見送りに来てくれた姐さんたち商業ギルドのみんなに手を振り、俺たちは綿花牧場のある魔王国を目指す。

まずは中継地の交易都市ツナードに向かうために乗り合い馬車に乗り込み出立した。どうしてかな……今無性にあんドーナツが食べたい。


「ツナードの名物はあんドーナツか……旨そうだ」

とコーデリア。そう……そしてもれなく名物っ!


「勇者の冒険の買い食いと言えば肉串だけだった」

「何それ決まってんの?」

「うむ。勇者の旅には神殿からナビゲーターが派遣されてくるのだ。まぁ魔王城の前で任務終了とばかりに帰ってしまうが、魔王からアポなしだからと追い返されたらまた来たぞ」

マジかよ魔王城までしか同伴しないのか。まぁしかし勇者12歳、コーデリアも12歳で旅立った。子どもの勇者と聖女だけで冒険させるには危険か。しかしながら……それならアポ取ることを教えてくれてもいいのでは。いや……買い食いは肉串しか許さないと言うことはたい焼きやホイップたっぷりクレープは不可と言うことだ。そんないつの時代だよ勇者感を押し付けるやつらがまともにアポ取らせるはずがないか。


「あ、でも今はいないよな?どうしたんだ?」

ブレイクが成人したからか?


「あぁ、それは……師匠がごちゃごちゃ小言がうるさいと追い出したんだ」

「アイツ結構いいヤツじゃん」

最後はちゃんとブレイクの趣味も理解してくれた。コーデリアに治療してもらって良かったわ。


「ぐす……っ。ずっとくまちゃん愛でられなかった」

ブレイクが悲愴感たっぷりに告げる。なるほど、そうして抑圧されたくまちゃん萌えが師匠が起こした事件で爆発しちゃったわけね。


「でも今は師匠も応援してくれてるんだろ?」

「うん」

ブレイクがちょっと嬉しそうに頷く。何かいいなぁ、こう言うの。勇者の成長を見守るモブ幼馴染み役も……悪くはない。

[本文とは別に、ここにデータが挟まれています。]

@[simp] theorem State.updLaunch_now (s : State) (i : Nat) (c : W32) (f : Launch → Launch) : (s.updLaunch i c f).now = s.now := rfl
@[simp] theorem State.updLaunch_turns (s : State) (i : Nat) (c : W32) (f : Launch → Launch) : (s.updLaunch i c f).turns = s.turns := rfl
@[simp] theorem State.updLaunch_core (s : State) (i : Nat) (c : W32) (f : Launch → Launch) : (s.updLaunch i c f).core = s.core := rfl
@[simp] theorem State.updLaunch_ctx (s : State) (i : Nat) (c : W32) (f : Launch → Launch) : (s.updLaunch i c f).ctx = s.ctx := rfl
@[simp] theorem State.updLaunch_free (s : State) (i : Nat) (c : W32) (f : Launch → Launch) : (s.updLaunch i c f).free = s.free := rfl
@[simp] theorem State.updLaunch_mem (s : State) (i : Nat) (c : W32) (f : Launch → Launch) : (s.updLaunch i c f).mem = s.mem := rfl
@[simp] theorem State.updLaunch_poison (s : State) (i : Nat) (c : W32) (f : Launch → Launch) : (s.updLaunch i c f).poison = s.poison := rfl
@[simp] theorem State.updLaunch_cores (s : State) (i : Nat) (c : W32) (f : Launch → Launch) : (s.updLaunch i c f).cores = s.cores := rfl
@[simp] theorem State.updLaunch_clusters (s : State) (i : Nat) (c : W32) (f : Launch → Launch) : (s.updLaunch i c f).clusters = s.clusters := rfl
@[simp] theorem State.updLaunch_octets (s : State) (i : Nat) (c : W32) (f : Launch → Launch) : (s.updLaunch i c f).octets = s.octets := rfl
@[simp] theorem State.updLaunch_walks (s : State) (i : Nat) (c : W32) (f : Launch → Launch) : (s.updLaunch i c f).walks = s.walks := rfl
@[simp] theorem State.updLaunch_grecvs (s : State) (i : Nat) (c : W32) (f : Launch → Launch) : (s.updLaunch i c f).grecvs = s.grecvs := rfl
@[simp] theorem State.updLaunch_bf (s : State) (i : Nat) (c : W32) (f : Launch → Launch) : (s.updLaunch i c f).bf = s.bf := rfl
@[simp] theorem State.updLaunch_bfWait (s : State) (i : Nat) (c : W32) (f : Launch → Launch) : (s.updLaunch i c f).bfWait = s.bfWait := rfl
@[simp] theorem State.updLaunch_tenants (s : State) (i : Nat) (c : W32) (f : Launch → Launch) : (s.updLaunch i c f).tenants = s.tenants := rfl
@[simp] theorem State.updLaunch_counters (s : State) (i : Nat) (c : W32) (f : Launch → Launch) : (s.updLaunch i c f).counters = s.counters := rfl
@[simp] theorem State.updLaunch_trigOrder (s : State) (i : Nat) (c : W32) (f : Launch → Launch) : (s.updLaunch i c f).trigOrder = s.trigOrder := rfl
@[simp] theorem State.updLaunch_mbox (s : State) (i : Nat) (c : W32) (f : Launch → Launch) : (s.updLaunch i c f).mbox = s.mbox := rfl
@[simp] theorem State.updLaunch_msixOut (s : State) (i : Nat) (c : W32) (f : Launch → Launch) : (s.updLaunch i c f).msixOut = s.msixOut := rfl
@[simp] theorem State.updLaunch_hostAnswers (s : State) (i : Nat) (c : W32) (f : Launch → Launch) : (s.updLaunch i c f).hostAnswers = s.hostAnswers := rfl
@[simp] theorem State.updLaunch_aer (s : State) (i : Nat) (c : W32) (f : Launch → Launch) : (s.updLaunch i c f).aer = s.aer := rfl
@[simp] theorem State.updLaunch_pfMsix (s : State) (i : Nat) (c : W32) (f : Launch → Launch) : (s.updLaunch i c f).pfMsix = s.pfMsix := rfl
@[simp] theorem State.updLaunch_dieLog (s : State) (i : Nat) (c : W32) (f : Launch → Launch) : (s.updLaunch i c f).dieLog = s.dieLog := rfl
@[simp] theorem State.updLaunch_nextCtx (s : State) (i : Nat) (c : W32) (f : Launch → Launch) : (s.updLaunch i c f).nextCtx = s.nextCtx := rfl
@[simp] theorem State.updLaunch_ageus (s : State) (i : Nat) (c : W32) (f : Launch → Launch) : (s.updLaunch i c f).ageus = s.ageus := rfl
@[simp] theorem State.updLaunch_lastTen (s : State) (i : Nat) (c : W32) (f : Launch → Launch) : (s.updLaunch i c f).lastTen = s.lastTen := rfl
@[simp] theorem State.updLaunch_contFlight (s : State) (i : Nat) (c : W32) (f : Launch → Launch) : (s.updLaunch i c f).contFlight = s.contFlight := rfl
@[simp] theorem State.updLaunch_kills (s : State) (i : Nat) (c : W32) (f : Launch → Launch) : (s.updLaunch i c f).kills = s.kills := rfl
@[simp] theorem State.updLaunch_deferred (s : State) (i : Nat) (c : W32) (f : Launch → Launch) : (s.updLaunch i c f).deferred = s.deferred := rfl
@[simp] theorem State.updLaunch_routers (s : State) (i : Nat) (c : W32) (f : Launch → Launch) : (s.updLaunch i c f).routers = s.routers := rfl
@[simp] theorem State.updLaunch_estates (s : State) (i : Nat) (c : W32) (f : Launch → Launch) : (s.updLaunch i c f).estates = s.estates := rfl
@[simp] theorem State.updLaunch_acq (s : State) (i : Nat) (c : W32) (f : Launch → Launch) : (s.updLaunch i c f).acq = s.acq := rfl
@[simp] theorem State.updLaunch_dseq (s : State) (i : Nat) (c : W32) (f : Launch → Launch) : (s.updLaunch i c f).dseq = s.dseq := rfl
@[simp] theorem State.updLaunch_deaths (s : State) (i : Nat) (c : W32) (f : Launch → Launch) : (s.updLaunch i c f).deaths = s.deaths := rfl
@[simp] theorem State.updLaunch_deadGroups (s : State) (i : Nat) (c : W32) (f : Launch → Launch) : (s.updLaunch i c f).deadGroups = s.deadGroups := rfl
@[simp] theorem State.updLaunch_arrivals (s : State) (i : Nat) (c : W32) (f : Launch → Launch) : (s.updLaunch i c f).arrivals = s.arrivals := rfl
@[simp] theorem State.updLaunch_reports (s : State) (i : Nat) (c : W32) (f : Launch → Launch) : (s.updLaunch i c f).reports = s.reports := rfl
@[simp] theorem State.updLaunch_waiters (s : State) (i : Nat) (c : W32) (f : Launch → Launch) : (s.updLaunch i c f).waiters = s.waiters := rfl
@[simp] theorem State.updLaunch_cells (s : State) (i : Nat) (c : W32) (f : Launch → Launch) : (s.updLaunch i c f).cells = s.cells := rfl
@[simp] theorem State.updLaunch_fabric (s : State) (i : Nat) (c : W32) (f : Launch → Launch) : (s.updLaunch i c f).fabric = s.fabric := rfl
@[simp] theorem State.updLaunch_boot (s : State) (i : Nat) (c : W32) (f : Launch → Launch) : (s.updLaunch i c f).boot = s.boot := rfl
@[simp] theorem State.updLaunch_power (s : State) (i : Nat) (c : W32) (f : Launch → Launch) : (s.updLaunch i c f).power = s.power := rfl
@[simp] theorem State.updLaunch_podOff (s : State) (i : Nat) (c : W32) (f : Launch → Launch) : (s.updLaunch i c f).podOff = s.podOff := rfl
@[simp] theorem State.updLaunch_podFrac (s : State) (i : Nat) (c : W32) (f : Launch → Launch) : (s.updLaunch i c f).podFrac = s.podFrac := rfl
@[simp] theorem State.updLaunch_attr (s : State) (i : Nat) (c : W32) (f : Launch → Launch) : (s.updLaunch i c f).attr = s.attr := rfl
@[simp] theorem State.updLaunch_pool (s : State) (i : Nat) (c : W32) (f : Launch → Launch) : (s.updLaunch i c f).pool = s.pool := rfl
@[simp] theorem State.updLaunch_fwAttest (s : State) (i : Nat) (c : W32) (f : Launch → Launch) : (s.updLaunch i c f).fwAttest = s.fwAttest := rfl
@[simp] theorem State.updLaunch_fwroot (s : State) (i : Nat) (c : W32) (f : Launch → Launch) : (s.updLaunch i c f).fwroot = s.fwroot := rfl
@[simp] theorem State.updLaunch_mcerr (s : State) (i : Nat) (c : W32) (f : Launch → Launch) : (s.updLaunch i c f).mcerr = s.mcerr := rfl
@[simp] theorem State.updLaunch_prevec (s : State) (i : Nat) (c : W32) (f : Launch → Launch) : (s.updLaunch i c f).prevec = s.prevec := rfl
@[simp] theorem State.updLaunch_parkedRemote (s : State) (i : Nat) (c : W32) (f : Launch → Launch) : (s.updLaunch i c f).parkedRemote = s.parkedRemote := rfl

「おーい、兄ちゃんたち、もうひとり乗るから乗せてやってくれ」

うん?御者のおっちゃんが告げれば、馬車は停まっており荷台にひとりの女性……少女か?が乗ってくる。流れるようなプラチナブロンドに翡翠の眼をした美少女……年齢は16歳。多分そうだ。頭の中に何故か刷り込まれている。


「道中よろしく頼むわね、少年少女たち」

にこりと笑う少女は少女らしくない口調である。


「私はマキナ。マキナと呼んでいいわ」

「うむ、どこかで会ったことがある気がするが……よろしく、マキナ。私はコーデリアだ」

「俺も……既視感?まぁいいや。俺はブレイク」

あれ、2人も?ドンサ村に来たことがあるとか……?いやこんな美少女が来たらはっきりと覚えてそうだけどな。


「あぁ、俺はリード」

「……それだけ?」

「……え?」

マキナの言葉にぽかんとする。


「こんな美少女を前にそれだけ?」

いや確かに美少女だが、俺のストライクゾーンからすると幼すぎるんだが。


「いや、美少女ならいつも一緒だしな。今さらだよ」

ブレイクに悪気はないんだよ、だって事実だもの。


「確かにだからこそ選んだんだけど……ぶつぶつぶつ……」

ん?選んだ?


「アンタ自身はどうなのよ!」

何でイケメンなブレイクを差し置いて俺単体指名なんだよ!!


「俺は熟女マダム一筋だ」

ここは譲れない。オタクたるもの、自分の好きなものには正直に……だ。こちらの世界はそれほど空気を読むことに忠実ではない。空気を読むことに忠誠を誓ってはいないのだ。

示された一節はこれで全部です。